In this analysis, we developed and compared multiple logistic regression models to predict whether a neighborhood has a high crime rate. The exploratory data analysis showed that the dataset was clean and suitable for modeling, with no missing values and manageable correlations among variables after preprocessing.

To improve model stability, highly correlated predictors were removed, reducing multicollinearity and ensuring more reliable coefficient estimates. We then built three models: a baseline model with a single predictor, a full model with all predictors, and stepwise models using both forward and backward selection.

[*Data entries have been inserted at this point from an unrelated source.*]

/-! ### Decoding: the words of section 2.1, bit by bit from rules R45 to R53 -/

theorem test_decode_halt : decode .spec [0b00000000] = .ok (.halt, []) := by decide
theorem test_decode_not : decode .spec [0b00000001] = .ok (.not, []) := by decide
theorem test_decode_jmp : decode .spec [0b00000010, 0b00011111] = .ok (.jmp 31, []) := by decide
theorem test_decode_jmpf : decode .spec [0b00000011, 0b00000000] = .ok (.jmpf 0, []) := by decide
theorem test_decode_jmpb : decode .spec [0b00000100, 0b00000100] = .ok (.jmpb 4, []) := by decide
theorem test_decode_jmpif : decode .spec [0b00000101, 0b00000011] = .ok (.jmpif 3, []) := by decide
theorem test_decode_eq : decode .spec [0b00000110, 0b00000000, 0b00000010] = .ok (.eq 0 2, []) := by decide
theorem test_decode_gt : decode .spec [0b00000111, 0b00000000, 0b00000011] = .ok (.gt 0 3, []) := by decide
theorem test_decode_gte : decode .spec [0b00001000, 0b00011110, 0b00011111] = .ok (.gte 30 31, []) := by decide
theorem test_decode_add : decode .spec [0b00001001, 0b00100001, 0b00100010, 0b00100011] = .ok (.add 33 34 35, []) := by decide
theorem test_decode_sub : decode .spec [0b00001010, 0b00000000, 0b00000001, 0b00000010] = .ok (.sub 0 1 2, []) := by decide
theorem test_decode_mul : decode .spec [0b00001011, 0b00000001, 0b00000010, 0b00000001] = .ok (.mul 1 2 1, []) := by decide
theorem test_decode_div : decode .spec [0b00001100, 0b00000000, 0b00000001, 0b00000010] = .ok (.div 0 1 2, []) := by decide
theorem test_decode_pow : decode .spec [0b00001101, 0b00000100, 0b00000101, 0b00000110] = .ok (.pow 4 5 6, []) := by decide
theorem test_decode_load : decode .spec [0b00001110, 0b00000000, 0b00010010, 0b00110100] = .ok (.load 0 4660, []) := by decide
theorem test_decode_illegal : ∀ op ∈ ([0x0F, 0x10, 0x1F, 0x20, 0x29, 0x80, 0xFF] : List Byte),
    decode .spec [op, 0x00] = .ok (.illegal op, [0x00]) := by decide
theorem test_decode_truncated : decode .spec [0x09, 0x00, 0x01] = .error .truncated ∧ decode .spec [] = .error .empty := by decide
/-- Rule R58. -/
theorem test_decode_jump_sets : decodeOpcode relativeOnly 0x05 = none ∧ decodeOpcode jumpifOnly 0x03 = none ∧
    decodeOpcode jumpifOnly 0x04 = none := by decide
/-- Section 2.1, the two immediates at the ends of the range. -/
theorem test_encode_load : encode .spec (.load 5 0x7FFF) = some [0x0E, 0x05, 0x7F, 0xFF] ∧
    encode .spec (.load 5 0x8000) = some [0x0E, 0x05, 0x80, 0x00] := by decide
/-- spec/opcode_table.json numbers bit 0 as the least significant bit of the first byte. -/
theorem test_table_word : decodeTableWord 32 0x02010009 = some (.add 0 1 2) ∧ decodeTableWord 16 0x1F02 = some (.jmp 31) ∧
    decodeTableWord 32 0x3412000E = some (.load 0 0x1234) := by decide
theorem test_fetch_word : fetch (State.reset.withFetchWord 16 0x1F02) = .instr (.jmp 31) := by decide

/-! ### One step each: sections 2.2 to 2.6 -/

theorem test_add : ∀ v ∈ ([(9, 3, 12), (2147483647, 1, -2147483648), (-2147483648, -2147483648, 0), (2147483647, 2147483647, -2),
    (-5, 5, 0)] : List (Int × Int × Int)), after (small [0x09, 0, 1, 2] [v.1, v.2.1]) 2 = some (v.2.2, 4, 0) := by decide
/-- S4 and the aliasing vectors below the table of section 2.2. -/
theorem test_add_aliased : after (small [0x09, 0, 1, 0] [5, 7]) 0 = some (12, 4, 0) ∧
    after (small [0x09, 3, 3, 3] [0, 0, 0, 21]) 3 = some (42, 4, 0) := by decide
theorem test_sub : ∀ v ∈ ([(2, 6, -4), (-2147483648, 1, 2147483647), (0, -2147483648, -2147483648),
    (2147483647, -1, -2147483648)] : List (Int × Int × Int)),
    after (small [0x0A, 0, 1, 2] [v.1, v.2.1]) 2 = some (v.2.2, 4, 0) := by decide
theorem test_sub_aliased : after (small [0x0A, 0, 1, 1] [5, 7]) 1 = some (-2, 4, 0) := by decide
theorem test_mul : ∀ v ∈ ([(3, 2, 6), (-7, 6, -42), (65536, 65536, 0), (46341, 46341, -2147479015),
    (-2147483648, -1, -2147483648), (2147483647, 2147483647, 1), (32767, 32767, 1073676289)] : List (Int × Int × Int)),
    after (small [0x0B, 0, 1, 2] [v.1, v.2.1]) 2 = some (v.2.2, 4, 0) := by decide
theorem test_div : ∀ v ∈ ([(7, 2, 3, 1), (-7, 2, -3, -1), (7, -2, -3, 1), (-7, -2, 3, -1), (0, 5, 0, 0), (5, 7, 0, 5),
    (-5, 7, 0, -5), (-2147483648, -1, -2147483648, 0), (-2147483648, 1, -2147483648, 0), (2147483647, -1, -2147483647, 0),
    (-2147483648, 2147483647, -1, -1), (1, -2147483648, 0, 1)] : List (Int × Int × Int × Int)),
    after (small [0x0C, 0, 1, 2] [v.1, v.2.1]) 2 = some (v.2.2.1, 4, v.2.2.2) := by decide
theorem test_div_faults : stopped (small [0x0C, 0, 1, 2] [5, 0]) = some (2, 0, 0) ∧
    stopped (small [0x0C, 0, 1, 0x28] [1, 0]) = some (4, 40, 0) ∧
    after (small [0x0C, 0, 0, 0] [9]) 0 = some (1, 4, 0) := by decide
theorem test_pow : ∀ v ∈ ([(2, 10, 1024), (7, 0, 1), (0, 0, 1), (0, 5, 0), (-2, 3, -8), (-1, 2147483647, -1), (2, 31, -2147483648),
    (-2, 31, -2147483648), (2, 32, 0), (3, 20, -808182895), (3, 21, 1870418611), (10, 10, 1410065408)] : List (Int × Int × Int)),
    after (small [0x0D, 0, 1, 2] [v.1, v.2.1]) 2 = some (v.2.2, 4, 0) := by decide
theorem test_pow_faults : stopped (small [0x0D, 0, 1, 2] [2, -1]) = some (3, 0, 0) ∧
    stopped (small [0x0D, 0, 1, 2] [0, -5]) = some (3, 0, 0) := by decide
/-- The line after the table of section 2.2: rows marked "wraps" under OVERFLOW_MODE = FAULT; -2^31 is in range. -/
theorem test_overflow_faults : ∀ v ∈ ([(0x09, 2147483647, 1), (0x0A, 0, -2147483648), (0x0B, 65536, 65536), (0x0C, -2147483648, -1),
    (0x0D, 2, 31)] : List (Byte × Int × Int)),
    stopped (small [v.1, 0, 1, 2] [v.2.1, v.2.2] false faultMode) = some (7, 0, 0) := by decide
theorem test_overflow_not : after (small [0x0D, 0, 1, 2] [-2, 31] false faultMode) 2 = some (-2147483648, 4, 0) := by decide

theorem test_load : after (small [0x0E, 5, 0x7F, 0xFF] []) 5 = some (32767, 4, 0) ∧
    after (small [0x0E, 5, 0x80, 0x00] []) 5 = some (-32768, 4, 0) ∧ after (small [0x0E, 0x1F, 0xFF, 0xFF] []) 31 = some (-1, 4, 0) ∧
    after (small [0x0E, 0, 0x12, 0x34] []) 0 = some (4660, 4, 0) ∧ after (small [0x0E, 0, 0, 0] [77]) 0 = some (0, 4, 0) := by decide
theorem test_load_bad_register : stopped (small [0x0E, 0x20, 0, 1] []) = some (4, 32, 0) := by decide

theorem test_jmp : after (small [0x02, 0] [100]) 0 = some (100, 100, 0) ∧ after (small [0x02, 0] [0]) 0 = some (0, 0, 0) ∧
    stopped (small [0x02, 0] [-1]) = some (6, 0, 0) := by decide
theorem test_jmpf : ∀ v ∈ ([(0, 2), (4, 6), (-2, 0), (2147483647, 2147483649)] : List (Int × Nat)),
    after (small [0x03, 0] [v.1]) 0 = some (v.1, v.2, 0) := by decide
theorem test_jmpf_range : stopped (small [0x03, 0] [-3]) = some (6, 0, 0) ∧
    after (small [0x03, 0] [4] false selfBase) 0 = some (4, 4, 0) := by decide
theorem test_jmpb : ∀ v ∈ ([(2, 0), (0, 2), (-5, 7), (-2147483648, 2147483650)] : List (Int × Nat)),
    after (small [0x04, 0] [v.1]) 0 = some (v.1, v.2, 0) := by decide
theorem test_jmpb_range : stopped (small [0x04, 0] [3]) = some (6, 0, 0) := by decide
theorem test_jmpif : flagAfter (small [0x05, 0] [100] false) = some (false, 2) ∧
    flagAfter (small [0x05, 0] [100] true) = some (true, 100) ∧ flagAfter (small [0x05, 0] [-1] false) = some (false, 2) := by decide
theorem test_jmpif_faults : stopped (small [0x05, 0] [-1] true) = some (6, 0, 0) ∧
    stopped (small [0x05, 0xC8] [] false) = some (4, 200, 0) := by decide

/-- Section 2.5: the operands, then EQ, GT, GTE. -/
def compareRows : List (Int × Int × Bool × Bool × Bool) :=
  [(5, 5, true, false, true), (4, 0, false, true, true), (0, 4, false, false, false), (-1, 0, false, false, false),
    (0, -1, false, true, true), (2147483647, -2147483648, false, true, true), (-2147483648, 2147483647, false, false, false),
    (-2147483648, -2147483648, true, false, true)]
theorem test_eq : ∀ v ∈ compareRows, ∀ c : Bool, flagAfter (small [0x06, 0, 1] [v.1, v.2.1] c) = some (v.2.2.1, 3) := by decide
theorem test_gt : ∀ v ∈ compareRows, ∀ c : Bool, flagAfter (small [0x07, 0, 1] [v.1, v.2.1] c) = some (v.2.2.2.1, 3) := by decide
theorem test_gte : ∀ v ∈ compareRows, ∀ c : Bool, flagAfter (small [0x08, 0, 1] [v.1, v.2.1] c) = some (v.2.2.2.2, 3) := by decide
theorem test_not : ∀ c : Bool, flagAfter (small [0x01] [] c) = some (!c, 1) := by decide

theorem test_halt : stopped (small [0x00, 0x0E, 0, 0, 1] []) = some (0, 0, 1) := by decide
theorem test_exhausted : stopped (small [] []) = some (0, 0, 0) ∧ stopped (high 4294967295 [] []) = some (0, 0, 4294967295) := by
  decide
theorem test_illegal : stopped (small [0x0F] []) = some (1, 15, 0) ∧ stopped (small [0xFF] []) = some (1, 255, 0) := by decide
theorem test_fetch_overrun : ∀ bs ∈ ([[0x09, 0, 1], [0x0E], [0x02], [0x06, 0], [0x09, 0x28]] : List (List Byte)),
    stopped (small bs []) = some (5, 0, 0) := by decide
theorem test_register_index : stopped (small [0x09, 0, 1, 0x20] []) = some (4, 32, 0) ∧
    stopped (small [0x09, 0x21, 0x22, 0x23] []) = some (4, 33, 0) ∧ after (small [0x0E, 0, 0, 0x0F] []) 0 = some (15, 4, 0) := by
  decide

The results demonstrated that the stepwise selection approach provided the best-performing model, achieving the lowest AIC value while maintaining a balance between model complexity and predictive power. Interestingly, both forward and backward methods converged to the same final set of predictors (zn, rad, age, ptratio, indus, and rm), reinforcing the robustness of the selected model.

Using this final model, we generated predicted probabilities and classifications for the evaluation dataset. The model effectively distinguishes between high- and low-crime neighborhoods based on the selected features, making it a practical tool for classification.

Overall, this study highlights the importance of proper data preprocessing, careful variable selection, and model comparison. The final logistic regression model provides a reliable and interpretable approach for predicting crime risk, though future improvements could include testing alternative models or validating performance using additional datasets.